### Activity
The response must consist of the lines below from the one with "Change a cluster's lease table. -/" through the one with "let f := s.fn fn", exactly as they appear and with both ends kept.

:: Data for processing

/-- Whether requests to a cluster are served (R608): not while QUIESCED, RESETTING, OFF or FAILED. -/
def State.clServes (s : State) (cl : Nat) : Bool := s.clState cl ≤ 2

/-- STATE of a context (R478). -/
def State.ctxState (s : State) (c : Nat) : Nat := s.obj (kDev (0x9100 + c) 1)

/-- A context's dispatch state. -/
def State.ctx (s : State) (c : Nat) : Ctx := nget Ctx.empty s.disp.ctxs c

/-- Change a context's dispatch state. -/
def State.modCtx (s : State) (c : Nat) (f : Ctx → Ctx) : State :=
  { s with disp := { s.disp with ctxs := nmod Ctx.empty s.disp.ctxs c f } }

/-- The core at a site. -/
def State.core (s : State) (cl site : Nat) : CoreSt := nget CoreSt.empty s.cores (cl * 8 + site)

/-- Replace the core at a site. -/
def State.setCore (s : State) (cl site : Nat) (c : CoreSt) : State :=
  { s with cores := nset CoreSt.empty s.cores (cl * 8 + site) c }

/-- Change the core at a site. -/
def State.modCore (s : State) (cl site : Nat) (f : CoreSt → CoreSt) : State :=
  s.setCore cl site (f (s.core cl site))

/-- SITE_STATE (R157): 0 disabled, 1 idle, 2 running, 3 fenced. -/
def State.siteState (s : State) (cl site : Nat) : Nat := s.obj (kCore cl site 0 1)

/-- A link's data layer. -/
def State.link (s : State) (n : Nat) : Link := nget Link.empty s.fab.links n

/-- Change a link's data layer. -/
def State.modLink (s : State) (n : Nat) (f : Link → Link) : State :=
  { s with fab := { s.fab with links := nmod Link.empty s.fab.links n f } }

/-- A host function's state. -/
def State.fn (s : State) (f : Nat) : HostFnSt := nget HostFnSt.empty s.host.fns f

/-- Change a host function's state. -/
def State.modFn (s : State) (f : Nat) (g : HostFnSt → HostFnSt) : State :=
  { s with host := { s.host with fns := nmod HostFnSt.empty s.host.fns f g } }

/-- A queue's working state. -/
def State.queue (s : State) (cl q : Nat) : Queue := nget Queue.empty s.disp.queues (cl * 16 + q)

/-- Change a queue's working state. -/
def State.modQueue (s : State) (cl q : Nat) (f : Queue → Queue) : State :=
  { s with disp := { s.disp with queues := nmod Queue.empty s.disp.queues (cl * 16 + q) f } }

/-- A cluster's lease table. -/
def State.leases (s : State) (cl : Nat) : List Lease := nget [] s.disp.leases cl

/-- Change a cluster's lease table. -/
def State.modLeases (s : State) (cl : Nat) (f : List Lease → List Lease) : State :=
  { s with disp := { s.disp with leases := nmod [] s.disp.leases cl f } }

/-! ### Events and interrupts (R683 to R687, R700) -/

/-- An interrupt of a function: its cause bit is set and its vector is sent once, unless the bit is set already. A
vector that is masked, or that cannot leave, sets its pending bit (R700). -/
def State.raise (s : State) (fn vector : Nat) : State :=
  let f := s.fn fn
  let bit := if vector < 2 then 2 ^ vector else 2 ^ (vector - 2)
  let cause := if vector < 2 then f.intCause else f.ctxCause
  if cause / bit % 2 = 1 then s else
    let f := if vector < 2 then { f with intCause := f.intCause + bit } else { f with ctxCause := f.ctxCause + bit }
    if f.masked.contains vector || s.obj (kDev 0x1050 1) ≠ 2 || f.d3hot then
      s.modFn fn (fun _ => { f with pend := if f.pend.contains vector then f.pend else vector :: f.pend })
    else (s.modFn fn (fun _ => f)).emit (.msix fn vector)

/-- R686: the notifications of a new record. -/
def State.notifyEvent (s : State) (e : Event) : State :=
  if s.obj (kDev 0x4000 4) ≤ e.sev then
    s.patrol.notify.foldl (fun s t => (s.emit (.notify t.2 e)).cnt48 (kDev 0x1010 9) 1) s
  else s

/-- R686: the interrupts of an event, merged or not. -/
def State.raiseEvent (s : State) (e : Event) : State :=
  let s := if e.ctx < 64 then s.raise (s.obj (kDev (0x2400 + e.ctx) 0x20)) (2 + e.ctx) else s
  if 2 ≤ e.sev then s.raise 0 0 else s

/-- Records the event log ring holds (R683). -/
def logSize : Nat := 491520

/-- R683, R684: an event is merged into the newest record or added to the ring. -/
def State.addEvent (s : State) (code sev ctx p0 p1 time : Nat) : State :=
  let new := fun (s : State) =>
    let seq := s.obj (kDev 0x4000 1)
    let e : Event := ⟨seq, code, sev, ctx, time, p0, p1, 0⟩
    let full := logSize ≤ s.patrol.log.length
    let s := { s with patrol := { s.patrol with log := (e :: s.patrol.log).take logSize } }
    let s := s.setObj (kDev 0x4000 1) ((seq + 1) % 2 ^ 32)
    let s := if full then s.setObj (kDev 0x4000 2) ((s.obj (kDev 0x4000 2) + 1) % 2 ^ 32) else s
    (s.notifyEvent e).raiseEvent e
  match s.patrol.log with
  | e :: r =>
    if e.code = code ∧ e.ctx = ctx ∧ e.p0 = p0 ∧ e.p1 = p1 ∧ time ≤ e.time + 1000000000 ∧ e.time ≤ time + 1000000000 then
      ({ s with patrol := { s.patrol with log := { e with rep := satAdd16 e.rep 1 } :: r } } : State).raiseEvent e
    else new s
  | [] => new s

/-- An event: logged at once, or held in the hardware queue of 256 while Patrol restarts (R692). -/
def State.event (s : State) (code sev ctx p0 p1 : Nat) : State :=
  if s.patrol.restarting then
    if s.patrol.heldEvents.length < 256 then
      { s with patrol := { s.patrol with
          heldEvents := s.patrol.heldEvents ++ [⟨0, code, sev, ctx, s.timeNs, p0, p1, 0⟩] } }
    else
      { (s.cnt16 (kDev 0x4000 6) 1) with patrol := { s.patrol with heldLost := s.patrol.heldLost + 1 } }
  else s.addEvent code sev ctx p0 p1 s.timeNs

/-! ### The physical address map (R419 to R421) -/

/-- First address past the HBM data range. -/
def hbmTop : Nat := 0xBE00000000
/-- First address of the capacity tier. -/
def tierBase : Nat := 0x10000000000
/-- First address past the capacity tier data range: 63.5 GiB for each package (R419, R421). -/
def tierTop : Nat := tierBase + Config.lpddrPresent * 0xFE0000000
/-- First address of cluster scratch. -/
def scratchBase : Nat := 0x20000000000

/-- Whether an address lies in a data range, whose blocks have sidecar entries (R428). -/
def inData (pa : Nat) : Bool := pa < hbmTop || (tierBase ≤ pa && pa < tierTop)

/-- Scratch bytes of a cluster (R440). -/
def State.scratchSize (s : State) (cl : Nat) : Nat := (64 - s.obj (kCl cl 0x90 1)) * 0x100000

/-- Cluster and offset of an address in mapped scratch (R419). -/
def State.scratchOf (s : State) (pa : Nat) : Option (Nat × Nat) :=
  if pa < scratchBase then none else
    let cl := (pa - scratchBase) / 0x4000000
    let off := (pa - scratchBase) % 0x4000000
    if cl < 12 ∧ off < s.scratchSize cl then some (cl, off) else none

/-- Whether an address is mapped (R419). -/
def State.mapped (s : State) (pa : Nat) : Bool := inData pa || (s.scratchOf pa).isSome

/-- Physical address of an offset of a cluster's scratch. -/
def scratchPa (cl off : Nat) : Nat := scratchBase + cl * 0x4000000 + off

/-- Whether an offset lies in the control region (R441). -/
def inControl (off : Nat) : Bool := off < 0x100000

/-- R420: the stack of HBM data block n, also the fold of R94. -/
def fold16 (n : Nat) : Nat := ((n % 16) ^^^ (n / 16 % 16)) ^^^ (n / 256 % 16)

/-- R421: the package of capacity tier data block n, with P packages. -/
def foldTier (n : Nat) : Nat :=
  let p := Config.lpddrPresent
  ((n % p) ^^^ (n / p % p)) ^^^ (n / (p * p) % p)

/-- The memory unit of a data address: 0 to 15 a stack, 16 to 23 a package (R420, R421). -/
def unitOf (pa : Nat) : Nat :=
  if pa < hbmTop then fold16 (pa / 4096) else 16 + foldTier ((pa - tierBase) / 4096)

/-- The local block of a data address in its unit (R420, R421). -/
def localBlock (pa : Nat) : Nat :=
  if pa < hbmTop then pa / 4096 / 16 else (pa - tierBase) / 4096 / Config.lpddrPresent

/-- The data block of a unit at a local block: the inverse of R420 and R421. -/
def blockOf (unit q : Nat) : Nat :=
  if unit < 16 then
    q * 16 + ((unit ^^^ (q % 16)) ^^^ (q / 16 % 16))
  else
    let p := Config.lpddrPresent
    tierBase / 4096 + q * p + (((unit - 16) ^^^ (q % p)) ^^^ (q / p % p))

/-- R447, R450: the object index of a memory unit. -/
def unitIdx (unit : Nat) : Nat := if unit < 16 then 0x7100 + unit else 0x7200 + (unit - 16)

/-! ### Bytes of memory -/

/-- A byte of memory. An address that nothing has written reads 0: start-up zeroes data (R429), and scratch is
zeroed by a reset (R612). -/
def State.byte (s : State) (pa : Nat) : Byte := nget 0 s.mem pa

/-- `n` bytes of memory. -/
def State.bytes (s : State) (pa n : Nat) : List Byte := ngetRun 0 s.mem pa n

/-- The little-endian number in `n` bytes of memory (R16). -/
def State.word (s : State) (pa n : Nat) : Nat := leNat (s.bytes pa n)

/-- A lease entry as the lease table shows it (R468). -/
def leaseWord (l : Lease) : Nat :=
  at' (b2n l.valid) 255 255 +
  at' (match l.state with
    | .running => 0
    | .saved => 1
    | .expired => 2
    | .committed => 3) 254 252 +
  at' l.queue 251 248 + at' l.site 247 245 + at' (b2n l.plan.isSome) 244 244 + at' l.pos 243 212 +
  at' l.seq 211 180 + at' l.expires 179 116

/-- Byte `off` of a cluster's control region as a reader sees it (R455): the lease table shows the leases, and the
dispatcher state between the relay counters and it is not readable (its bytes are free values). -/
def State.controlByte (s : State) (cl off : Nat) : Byte :=
  if off < 0x44000 then s.byte (scratchPa cl off)
  else if off < 0x80000 then Config.freeByte (scratchPa cl off)
  else match (s.leases cl)[(off - 0x80000) / 32]? with
    | some l => BitVec.ofNat 8 (leaseWord l >>> (8 * (off % 32)))
    | none => 0

/-- `n` bytes as a reader outside the dispatchers sees them. -/
def State.view (s : State) (pa n : Nat) : List Byte :=
  match s.scratchOf pa with
  | some (cl, off) =>
    if off + n ≤ 0x44000 ∨ 0x100000 ≤ off then s.bytes pa n
    else (List.range n).map (fun i => if inControl (off + i) then s.controlByte cl (off + i) else s.byte (pa + i))
  | none => s.bytes pa n

/-- Store bytes: the one operation that changes memory's bytes. -/
def State.put (s : State) (pa : Nat) (bs : List Byte) : State := { s with mem := nsetRun 0 s.mem pa bs }

/-- Store a little-endian number of `n` bytes. -/
def State.putWord (s : State) (pa n v : Nat) : State := s.put pa (toLE n v)

/-- Pieces of a byte range, cut at multiples of `g`: (first address, bytes). -/
def piecesFrom (g : Nat) : Nat → Nat → Nat → List (Nat × Nat)
  | 0, _, _ => []
  | fuel + 1, a, n =>
    if n = 0 then [] else
      let k := min n (g - a % g)
      (a, k) :: piecesFrom g fuel (a + k) (n - k)

/-- Pieces of a byte range within aligned units of `g` bytes. -/
def pieces (g a n : Nat) : List (Nat × Nat) := piecesFrom g (n / g + 2) a n

/-! ### The sidecar (R428 to R434) -/

/-- The sidecar entry of a data block. -/
def State.sideOf (s : State) (blk : Nat) : Nat := nget 0 s.side blk

/-- Set a sidecar entry. -/
def State.setSide (s : State) (blk e : Nat) : State := { s with side := nset 0 s.side blk e }

/-- STATE of a sidecar entry (R429): 0 UNSEALED, 1 SEALED, 2 POISONED. -/
def sideState (e : Nat) : Nat := fld e 223 222

/-- A sidecar entry from its fields (R429). -/
def sideEntry (crc st writer ctx task step : Nat) : Nat :=
  at' crc 255 224 + at' st 223 222 + at' writer 221 218 + at' ctx 217 212 + at' task 211 180 + at' step 179 148

/-- An UNSEALED entry whose other fields are undefined (R431): free values. -/
def unsealedEntry (n : Nat) : Nat :=
  let f := Config.freeNat n
  sideEntry (fld f 31 0) 0 (fld f 35 32) (fld f 41 36) (fld f 73 42) (fld f 105 74)

/-- R431: a write that does not seal unseals a data block; a POISONED block stays POISONED. -/
def State.unseal (s : State) (blk : Nat) : State :=
  if sideState (s.sideOf blk) = 2 then s else (s.setSide blk (unsealedEntry s.free)).tick

/-- Unseal every data block that a byte range touches. -/
def State.unsealRange (s : State) (pa n : Nat) : State :=
  (pieces 4096 pa n).foldl (fun s p => if inData p.1 then s.unseal (p.1 / 4096) else s) s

::::

### Response to this task
/-- Change a cluster's lease table. -/
def State.modLeases (s : State) (cl : Nat) (f : List Lease → List Lease) : State :=
  { s with disp := { s.disp with leases := nmod [] s.disp.leases cl f } }

/-! ### Events and interrupts (R683 to R687, R700) -/

/-- An interrupt of a function: its cause bit is set and its vector is sent once, unless the bit is set already. A
vector that is masked, or that cannot leave, sets its pending bit (R700). -/
def State.raise (s : State) (fn vector : Nat) : State :=
  let f := s.fn fn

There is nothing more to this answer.